Activity:
Only certain lines below are wanted: those starting at the line containing "sbwait (R227). -/" and ending at the line containing "await (R227). -/", both included, each retyped exactly.

───── Records for this task

-- ==== Sys2Proof/Machine/Sync.lean ====
section
/-! DEFINITION. Group 8: barriers, fences, ordered sections and waits (R96 to R98, R220 to R227), and the condition on which each
wait ends. -/
namespace Sys2Proof.Machine

/-- The live threads of a list of waves. -/
def liveThreads (ws : List Wave) : List Thread := ws.flatMap fun w => w.slots.filterMap Slot.live?

/-- The threads filed in some bins. -/
def binThreads (bs : List Bin) : List Thread := bs.flatMap fun b => b.slots.map (·.1)

/-- Every thread that has not ended, wherever it is: in a wave, filed in a bin, or in an image off the cores. -/
def State.allThreads (s : State) : List Thread :=
  liveThreads s.waves ++ s.cores.flatMap (fun c => binThreads c.bins) ++
    s.images.flatMap fun i => liveThreads i.waves ++ binThreads i.bins

/-! ### Barriers -/

/-- A named barrier as it is when its block starts (R221). -/
def Barrier.fresh (n : Nat) : Barrier := ⟨n, 0, none, []⟩

/-- A named barrier of a block. -/
def Block.barrier (b : Block) (n : Nat) : Barrier := (b.barriers.find? fun x => x.n = n).getD (.fresh n)

/-- A named barrier of a block replaced. -/
def Block.setBarrier (b : Block) (x : Barrier) : Block :=
  if b.barriers.any (·.n = x.n) then { b with barriers := updateWhere (·.n = x.n) (fun _ => x) b.barriers }
  else { b with barriers := x :: b.barriers }

/-- Whether an open generation is complete (R222); `live` are the block's threads that have not ended. -/
def Barrier.full (x : Barrier) (live : List Nat) : Bool :=
  match x.count with
  | none => false
  | some 0 => live.all x.arrivals.contains
  | some n => n ≤ x.arrivals.length

/-- A barrier whose generation completes when it is full (R222). -/
def Barrier.check (x : Barrier) (live : List Nat) : Barrier :=
  if x.full live then { x with gen := x.gen + 1, count := none, arrivals := [] } else x

/-- An arrival at a barrier, which opens a generation when none is open (R222). -/
def Barrier.arrive (x : Barrier) (c uid : Nat) : Barrier :=
  { x with count := some (x.count.getD c), arrivals := x.arrivals ++ [uid] }

/-- The threads of a block that have not ended. -/
def State.blockLive (s : State) (blk : Nat) : List Nat := (s.allThreads.filter fun t => t.blk = blk).map (·.uid)

/-- An arrival of a thread at a barrier of its block (R222): the state, and the generation it arrived at. -/
def State.arriveAt (s : State) (blk n c uid : Nat) : State × W16 :=
  let x := (s.blockOf blk).barrier n
  (s.mapBlock blk fun b => b.setBarrier ((x.arrive c uid).check (s.blockLive blk)), x.gen)

/-- The barrier fault of a lane (R221). -/
def View.barrierFault (v : View) (lane : Nat) : State := v.fatal { v.faultRec lane 0x2B with va := 0 }

/-- The lanes' barriers and counts, or the lane that fails R221; `count` whether the second operand is a count. -/
def View.barrierBad (v : View) (o : Operands) (count : Bool) : Option Nat :=
  (lanesOf (v.passing o)).find? fun i =>
    95 < (v.src32 .int 0 o.a i).toNat || (count && (v.block i).nthreads < (v.src32 .int 1 o.b i).toNat)

/-- The lanes' arrivals in ascending order (R222): the state and each lane's generation. -/
def View.arriveAll (v : View) (o : Operands) : State × List (Nat × W16) :=
  (lanesOf (v.passing o)).foldl (fun x i =>
    let t := v.thread i
    let r := x.1.arriveAt t.blk (v.src32 .int 0 o.a i).toNat (v.src32 .int 1 o.b i).toNat t.uid
    (r.1, x.2 ++ [(i, r.2)])) (v.s, [])

/-- The generation of a lane among those of `arriveAll`. -/
def genOf (l : List (Nat × W16)) (lane : Nat) : W16 := ((l.find? (·.1 = lane)).map (·.2)).getD 0

/-- The threads of some lanes wait, each for its own condition. -/
def View.waitEach (v : View) (s : State) (m : Mask) (f : Nat → Wait) : State :=
  v.onWave s fun w => w.mapLanes m fun i t => { t with wait := f i }

/-- The lanes' arrivals after their release at .blk (R97, R290). -/
def View.arrive (v : View) (o : Operands) : State × List (Nat × W16) :=
  View.arriveAll { v with s := if v.passing o = 0 then v.s else v.s.release v.ic.core 1 } o

/-- The scope of an arrival's release. -/
def View.arriveScope (v : View) (o : Operands) : Option Nat := if v.passing o = 0 then none else some 1

/-- bar (R222): arrival is a release at .blk. A wait whose condition holds ends when the step settles. -/
def execBar (o : Operands) (s : State) : Host.Outcome State Fault Refusal :=
  withIssue s fun v =>
    match v.barrierBad o true with
    | some i => v.barrierFault i
    | none => v.unlessHeld (v.arriveScope o) <|
      let r := v.arrive o
      v.waitEach (v.retire o v.active r.1) (v.passing o) fun i => .bar (v.src32 .int 0 o.a i).toNat (genOf r.2 i)

/-- bara (R222): each lane receives the generation it arrived at. -/
def execBara (o : Operands) (s : State) : Host.Outcome State Fault Refusal :=
  withIssue s fun v =>
    if v.resultsFull then v.waitSlot else
    match v.barrierBad o true with
    | some i => v.barrierFault i
    | none => v.unlessHeld (v.arriveScope o) <|
      let r := v.arrive o
      v.retire o v.active (v.writeLater r.1 (v.passing o) o.dst.reg.toNat fun i => out32 ((genOf r.2 i).setWidth 32))

/-- barw (R222). -/
def execBarw (o : Operands) (s : State) : Host.Outcome State Fault Refusal :=
  withIssue s fun v =>
    match v.barrierBad o false with
    | some i => v.barrierFault i
    | none =>
      v.waitEach (v.retire o v.active v.s) (v.passing o) fun i =>
        .barw (v.src32 .int 0 o.a i).toNat ((v.src32 .int 1 o.b i).setWidth 16)

/-- A cluster's barrier (R223). -/
def State.clubar (s : State) (c : Nat) : ClusterBarrier := (s.clubars.find? fun x => x.cluster = c).getD ⟨c, 0, []⟩

/-- A cluster's barrier replaced. -/
def State.setClubar (s : State) (x : ClusterBarrier) : State :=
  { s with clubars := x :: s.clubars.filter fun y => y.cluster ≠ x.cluster }

/-- The threads of a cluster that have not ended. -/
def State.clusterLive (s : State) (c : Nat) : List Nat :=
  (s.allThreads.filter fun t => (s.blockOf t.blk).cluster = c).map (·.uid)

/-- A cluster barrier whose generation completes once every thread of the cluster that has not ended has arrived (R223). -/
def ClusterBarrier.check (x : ClusterBarrier) (live : List Nat) : ClusterBarrier :=
  if x.arrivals ≠ [] ∧ live.all x.arrivals.contains then { x with gen := x.gen + 1, arrivals := [] } else x

/-- An arrival of a thread at its cluster's barrier (R223): the state, and the generation it arrived at. -/
def State.arriveCluster (s : State) (c uid : Nat) : State × W16 :=
  let x := s.clubar c
  (s.setClubar (ClusterBarrier.check { x with arrivals := x.arrivals ++ [uid] } (s.clusterLive c)), x.gen)

/-- barc (R223): a release at .clu on arrival; leaving, when the step settles, is an acquire at .clu. -/
def execBarc (o : Operands) (s : State) : Host.Outcome State Fault Refusal :=
  withIssue s fun v => v.unlessHeld (if v.passing o = 0 then none else some 2) <|
    let p := v.passing o
    let s := if p = 0 then v.s else v.s.release v.ic.core 2
    let r := (lanesOf p).foldl (fun (x : State × List (Nat × W16)) i =>
      let t := v.thread i
      let y := x.1.arriveCluster (v.block i).cluster t.uid
      (y.1, x.2 ++ [(i, y.2)])) (s, [])
    v.waitEach (v.retire o v.active r.1) p fun i => .barc (genOf r.2 i)

/-! ### Fences -/

/-- Whether a cwb's write of the core is still on its way (R211). -/
def State.cwbPending (s : State) (core : Nat) : Bool := s.writes.any fun w => w.agent.core = some core && w.uid ≠ 0 && w.cwb ≠ 0

/-- fence (R98, R224): the acquire half drops the core's copies and the release half performs its writes, at scopes beyond the
core. fence.full.sys also waits for the write-backs of earlier cwb instructions (R211). -/
def execFence (o : Operands) (s : State) : Host.Outcome State Fault Refusal :=
  withIssue s fun v =>
    let kind := o.mod.toNat % 4
    let scope := bitField o.mod.toNat 2 3
    let p := v.passing o
    if p = 0 then v.retire o v.active v.s
    else v.unlessHeld (if kind = 0 then none else some scope) <|
      let s := if kind = 0 then v.s else v.s.release v.ic.core scope
      let s := if kind = 1 then s else s.acquire v.ic.core scope
      if kind = 2 ∧ scope = 5 ∧ s.cwbPending v.ic.core then v.park s v.active (.retry .fenceSys)
      else v.retire o v.active s

/-! ### Ordered sections -/

/-- Whether two pixels are the same pixel of the same targets, the first of an earlier primitive (R225, R430). -/
def Pixel.before (a b : Pixel) : Bool :=
  a.part = b.part && a.targets = b.targets && a.x = b.x && a.y = b.y && a.order < b.order

/-- Whether a draw holds quads not yet started, or triangles not yet rasterised, of an earlier primitive at a pixel. -/
def Draw.before (d : Draw) (p : Pixel) : Bool :=
  d.part = p.part && wideAt d.words 8 = p.targets &&
    ((d.raster ++ d.quads).any (fun q => q.x / 2 = p.x / 2 && q.y / 2 = p.y / 2 && q.order < p.order) || d.tris.any fun t => t.order < p.order)

/-- Whether a thread may enter its section (R225): every thread of an earlier primitive at its pixel has released the section
or ended. -/
def State.mayEnter (s : State) (p : Pixel) : Bool :=
  (s.allThreads.all fun t =>
    match t.pixel with
    | some q => !q.before p || t.sectionDone
    | none => true) && s.display.draws.all fun d => !d.before p

/-- osb (R225): the lanes with a pixel identity wait for their sections, and enter them when the step settles; in other
threads it is an acquire at .part. -/
def execOsb (o : Operands) (s : State) : Host.Outcome State Fault Refusal :=
  withIssue s fun v =>
    let p := v.passing o
    let waits : Mask := bitsWhere fun i => p.getLsbD i && (v.thread i).pixel.isSome && !(v.thread i).holds
    let plain : Mask := bitsWhere fun i => p.getLsbD i && (v.thread i).pixel.isNone
    let s := if plain = 0 then v.s else v.s.acquire v.ic.core 3
    v.waitEach (v.retire o v.active s) waits fun _ => .ordered

/-- ose (R225): a release at .part, and the threads that hold their sections release them. -/
def execOse (o : Operands) (s : State) : Host.Outcome State Fault Refusal :=
  withIssue s fun v => v.unlessHeld (if v.passing o = 0 then none else some 3) <|
    let p := v.passing o
    let rel : Mask := bitsWhere fun i => p.getLsbD i && ((v.thread i).pixel.isNone || (v.thread i).holds)
    let s := if rel = 0 then v.s else v.s.release v.ic.core 3
    v.onWave (v.retire o v.active s) fun w => w.mapLanes rel fun _ t =>
      if t.holds then { t with holds := false, sectionDone := true } else t

/-! ### Waits for commands -/

/-- The scratchpad range that sbwait and sbq name in a lane (R227); none where it fails R202. -/
def View.scoreRange (v : View) (o : Operands) (i : Nat) : Option (Nat × Nat × Nat) :=
  let addr := (v.src32 .int 0 o.a i).toNat
  let n := (v.src32 .int 1 o.b i).toNat
  (v.s.scrTarget (v.block i) addr n).map fun (b, off) =>
    if n = 0 then (b.key, 0, (v.s.launchOf b.launch).scratch) else (b.key, off, n)

/-- The first lane whose range fails (R202). -/
def View.scoreBad (v : View) (o : Operands) : Option Nat := (lanesOf (v.passing o)).find? fun i => (v.scoreRange o i).isNone

/-- The range of a lane, once checked. -/
def View.scoreOf (v : View) (o : Operands) (i : Nat) : Nat × Nat × Nat := (v.scoreRange o i).getD (0, 0, 0)

/-- sbwait (R227). -/
def execSbwait (o : Operands) (s : State) : Host.Outcome State Fault Refusal :=
  withIssue s fun v =>
    match v.scoreBad o with
    | some i => v.scratchFault i (v.src32 .int 0 o.a i).toNat
    | none =>
      v.waitEach (v.retire o v.active v.s) (v.passing o) fun i =>
        let r := v.scoreOf o i
        .scoreboard r.1 r.2.1 r.2.2

/-- sbq (R227): whether an entry of the scoreboard overlaps the range. -/
def execSbq (o : Operands) (s : State) : Host.Outcome State Fault Refusal :=
  withIssue s fun v =>
    if v.resultsFull then v.waitSlot else
    match v.scoreBad o with
    | some i => v.scratchFault i (v.src32 .int 0 o.a i).toNat
    | none =>
      v.retire o v.active (v.writeLater v.s (v.passing o) o.dst.reg.toNat fun i =>
        let r := v.scoreOf o i
        out32 (if v.s.scoreAny r.1 r.2.1 r.2.2 then 1 else 0))

/-- await (R227). -/
def execAwait (o : Operands) (s : State) : Host.Outcome State Fault Refusal :=
  withIssue s fun v => v.waitEach (v.retire o v.active v.s) (v.passing o) fun i => .await (v.src32 .int 0 o.a i)

/-- Whether the command of a block's token has retired (R227): a token that no command in flight of the block carries. -/
def State.tokenDone (s : State) (blk : Nat) (tok : W32) : Bool := !(s.cmds.any fun c => c.blk = blk && c.token = tok)

/-- Whether a wait that has ended observed a completion with a release beyond the core (R97, R227). -/
def State.observes (s : State) (t : Thread) : Bool :=
  match t.wait with
  | .await tok => (s.blockOf t.blk).retired.any fun r => r.token = tok
  | .scoreboard blk lo len =>
    s.blocks.any fun b => b.retired.any fun r => r.ranges.any fun x => x.blk = blk && overlaps x.lo x.len lo len
  | _ => false

end Sys2Proof.Machine
end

──────────

Exercise result:
/-- sbwait (R227). -/
def execSbwait (o : Operands) (s : State) : Host.Outcome State Fault Refusal :=
  withIssue s fun v =>
    match v.scoreBad o with
    | some i => v.scratchFault i (v.src32 .int 0 o.a i).toNat
    | none =>
      v.waitEach (v.retire o v.active v.s) (v.passing o) fun i =>
        let r := v.scoreOf o i
        .scoreboard r.1 r.2.1 r.2.2

/-- sbq (R227): whether an entry of the scoreboard overlaps the range. -/
def execSbq (o : Operands) (s : State) : Host.Outcome State Fault Refusal :=
  withIssue s fun v =>
    if v.resultsFull then v.waitSlot else
    match v.scoreBad o with
    | some i => v.scratchFault i (v.src32 .int 0 o.a i).toNat
    | none =>
      v.retire o v.active (v.writeLater v.s (v.passing o) o.dst.reg.toNat fun i =>
        let r := v.scoreOf o i
        out32 (if v.s.scoreAny r.1 r.2.1 r.2.2 then 1 else 0))

/-- await (R227). -/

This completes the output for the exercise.